Miami Heat

A classic performance from Dwyane Wade in Miami Heat victory

Dwyane Wade, of the Miami Heat, runs full speed to the basket in the first quarter of Game 2 of the Miami Heat's first-round series with the Charlotte Hornets at AmericanAirlines Arena in Miami on Wed., April 20, 2016.
Dwyane Wade, of the Miami Heat, runs full speed to the basket in the first quarter of Game 2 of the Miami Heat's first-round series with the Charlotte Hornets at AmericanAirlines Arena in Miami on Wed., April 20, 2016. pportal@elnuevoherald.com

Dwyane Wade was asked the other day when was the last time he felt butterflies in a playoff game. He mentioned Game 4 of the 2013 NBA Finals in San Antonio, which the Heat won to even the series at two en route to Wade’s third championship.

“Always trying to stay [on an] even keel in those moments,” he said.

No Heat player has exuded more coolness, more nerves of steel under pressure than Wade, and his first two games of this 2016 postseason — although devoid of any late-game drama — combined high efficiency with highlight-reel stuff.

Wade hit an array of difficult jumpers, electrified the crowd by blocking a Kemba Walker jump shot and once again dominated his matchup with Courtney Lee.

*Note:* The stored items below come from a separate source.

-- ==== Sys2Proof/WellFormed.lean ====
section
/-! DEFINITION. The part of decode test 4 (R74) that a word decides by itself: the type, scope,
selector, control-register and count fields hold values that the instruction allows. -/

namespace Sys2Proof

/-- SCOPE codes 0x0 to 0x4 (R86). -/
def scopeOk (s : BitVec 3) : Bool := s.toNat ≤ 4

/-- The floating types .f32, .f16 and .bf16 (R85). -/
def tyFloat (y : BitVec 4) : Bool := y.toNat ≤ 2

/-- The integer types (R85). -/
def tyInt (y : BitVec 4) : Bool := 8 ≤ y.toNat

/-- The types of most vector instructions: 0x0 to 0x2 and 0x8 to 0xF (R94). -/
def tyLane (y : BitVec 4) : Bool := tyFloat y || tyInt y

/-- The types that saturate: 0x8 to 0xA and 0xC to 0xE (R94). -/
def tySat (y : BitVec 4) : Bool :=
  (8 ≤ y.toNat && y.toNat ≤ 10) || (12 ≤ y.toNat && y.toNat ≤ 14)

/-- MOD of VADD, VSUB and VMUL: 0b01 saturates and is allowed on the types of `tySat` only (R94). -/
def modOk (y : BitVec 4) (m : BitVec 2) : Bool :=
  tyLane y && (m == 0 || (m == 1 && tySat y))

/-- The types of VABS and VNEG (R94). -/
def tySigned (y : BitVec 4) : Bool := tyFloat y || (8 ≤ y.toNat && y.toNat ≤ 11)

/-- The types VCVT takes on each side: 0x0 to 0x4 and 0x8 to 0xF (R94). -/
def tyConvert (y : BitVec 4) : Bool := y.toNat ≤ 4 || tyInt y

/-- The control registers that exist (R80, R164, R362, R387, R431, R434). -/
def crnAssigned (c : BitVec 12) : Bool :=
  c.toNat ≤ 0x013 || c.toNat == 0x100 ||
  (0x400 ≤ c.toNat && c.toNat ≤ 0x40A) || (0x800 ≤ c.toNat && c.toNat ≤ 0x807)

/-- Registers per set of each engine (R182, R198, R219, R226, R231, R296, R300, R302). -/
def engineRegs (e : Nat) : Nat :=
  match e with
  | 0 => 4 | 1 => 5 | 2 => 4 | 3 => 8 | 4 => 4 | 5 => 2 | 6 => 7 | 7 => 3 | _ => 0

/-- Register sets of each engine (R87). -/
def engineSets (e : Nat) : Nat :=
  match e with
  | 0 => 1 | 1 => 1 | 2 => 4 | 3 => 4 | 4 => 4 | 5 => 1 | 6 => 4 | 7 => 4 | _ => 0

/-- An ESET or EGET names an engine, a register and a set that exist (R87). -/
def engineRegOk (e : BitVec 4) (r : BitVec 8) (s : BitVec 4) : Bool :=
  r.toNat < engineRegs e.toNat && s.toNat < engineSets e.toNat

/-- A K-format count: RA names the register or CNT holds the number, never both (R95). -/
def countOk (a : BitVec 5) (n : BitVec 9) : Bool := a == 0 || n == 0

/-- What a word decides of decode test 4 (R74). A step that is no word is always well formed.
(DEDUCED: log entry 99.) -/
def Instr.wellFormed : Instr → Bool
  | .crrd _ c => crnAssigned c
  | .crwr _ c => crnAssigned c
  | .crset _ c => crnAssigned c
  | .crclr _ c => crnAssigned c
  | .rep _ c _ k => c == 0 || k == 0
  | .lda _ _ s _ => scopeOk s
  | .stl _ _ s _ => scopeOk s
  | .fence s => scopeOk s
  | .aswap _ _ _ s _ => scopeOk s
  | .acas _ _ _ s _ => scopeOk s
  | .aadd _ _ _ s _ => scopeOk s
  | .aand _ _ _ s _ => scopeOk s
  | .aor _ _ _ s _ => scopeOk s
  | .axor _ _ _ s _ => scopeOk s
  | .amin _ _ _ s _ _ => scopeOk s
  | .amax _ _ _ s _ _ => scopeOk s
  | .afadd _ _ _ s => scopeOk s
  | .radd _ _ s _ => scopeOk s
  | .rfadd _ _ s => scopeOk s
  | .vadd _ _ _ y m => modOk y m
  | .vsub _ _ _ y m => modOk y m
  | .vmul _ _ _ y m => modOk y m
  | .vfma _ _ _ y => tyFloat y
  | .vmin _ _ _ y => tyLane y
  | .vmax _ _ _ y => tyLane y
  | .vabs _ _ y => tySigned y
  | .vneg _ _ y => tySigned y
  | .vand _ _ _ y => tyInt y
  | .vor _ _ _ y => tyInt y
  | .vxor _ _ _ y => tyInt y
  | .vshl _ _ _ y => tyInt y
  | .vshr _ _ _ y => tyInt y
  | .vceq _ _ _ y => tyLane y
  | .vclt _ _ _ y => tyLane y
  | .vcle _ _ _ y => tyLane y
  | .vsel _ _ _ y => tyLane y
  | .vrsum _ _ y => tyLane y
  | .vrmax _ _ y => tyLane y
  | .vrmin _ _ y => tyLane y
  | .vperm _ _ _ y => tyLane y
  | .vrot _ _ _ y => tyLane y
  | .vbcst _ _ y => tyLane y
  | .vext _ _ _ y => tyLane y
  | .vins _ _ _ y => tyLane y
  | .vcvt _ _ s y => tyConvert s && tyConvert y
  | .cvt _ _ _ r => r.toNat ≤ 5
  | .cvb _ _ _ r => r.toNat ≤ 5
  | .cvq _ _ _ r => r.toNat ≤ 5
  | .cvqn _ _ _ r => r.toNat ≤ 5
  | .cvqnq _ _ _ r => r.toNat ≤ 5
  | .cvtr _ _ _ r => r.toNat ≤ 5
  | .eset _ e r s => engineRegOk e r s
  | .eget _ e r s => engineRegOk e r s
  | .cadd _ _ s => scopeOk s
  | .caddo _ _ _ s => scopeOk s
  | .cwait _ _ _ s => scopeOk s
  | .cwaitt _ _ _ s => scopeOk s
  | .cbwp a _ n => countOk a n
  | .cbwc a _ n => countOk a n
  | .cbap a _ n => countOk a n
  | .cbac a _ n => countOk a n
  | .wpeek _ _ e => e != 3
  | _ => true

end Sys2Proof
end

Wade has had life and lift in his legs, looking active, spry and explosive.

The performance was an aesthetic and statistical success: 28 points, 11 for 22 shooting from the field and 6 for 7 from the line, eight assists, three rebounds, two steals and the block on Walker, which gave him 154 blocks in 154 playoff games, second all-time among NBA guards behind Michael Jordan, who had 158 in 179 games.

“Wade was unbelievable,” Hornets coach Steve Clifford said. “He was hitting his jumper.”

And Wade — who has scored at least 20 points for the 100th time in 154 Heat playoff games — was big when the game became uncomfortably close late.

He drove to the basket, drew a foul and hit two free throws to push the Heat’s lead to 10 with 3:42 left, then made a dashing spin move on Lee for a jumper to make it a nine-point game with 2:45 to go. Then he scored in transition, off a Justise Winslow pass, to push the margin to double figures with 1:37 to go.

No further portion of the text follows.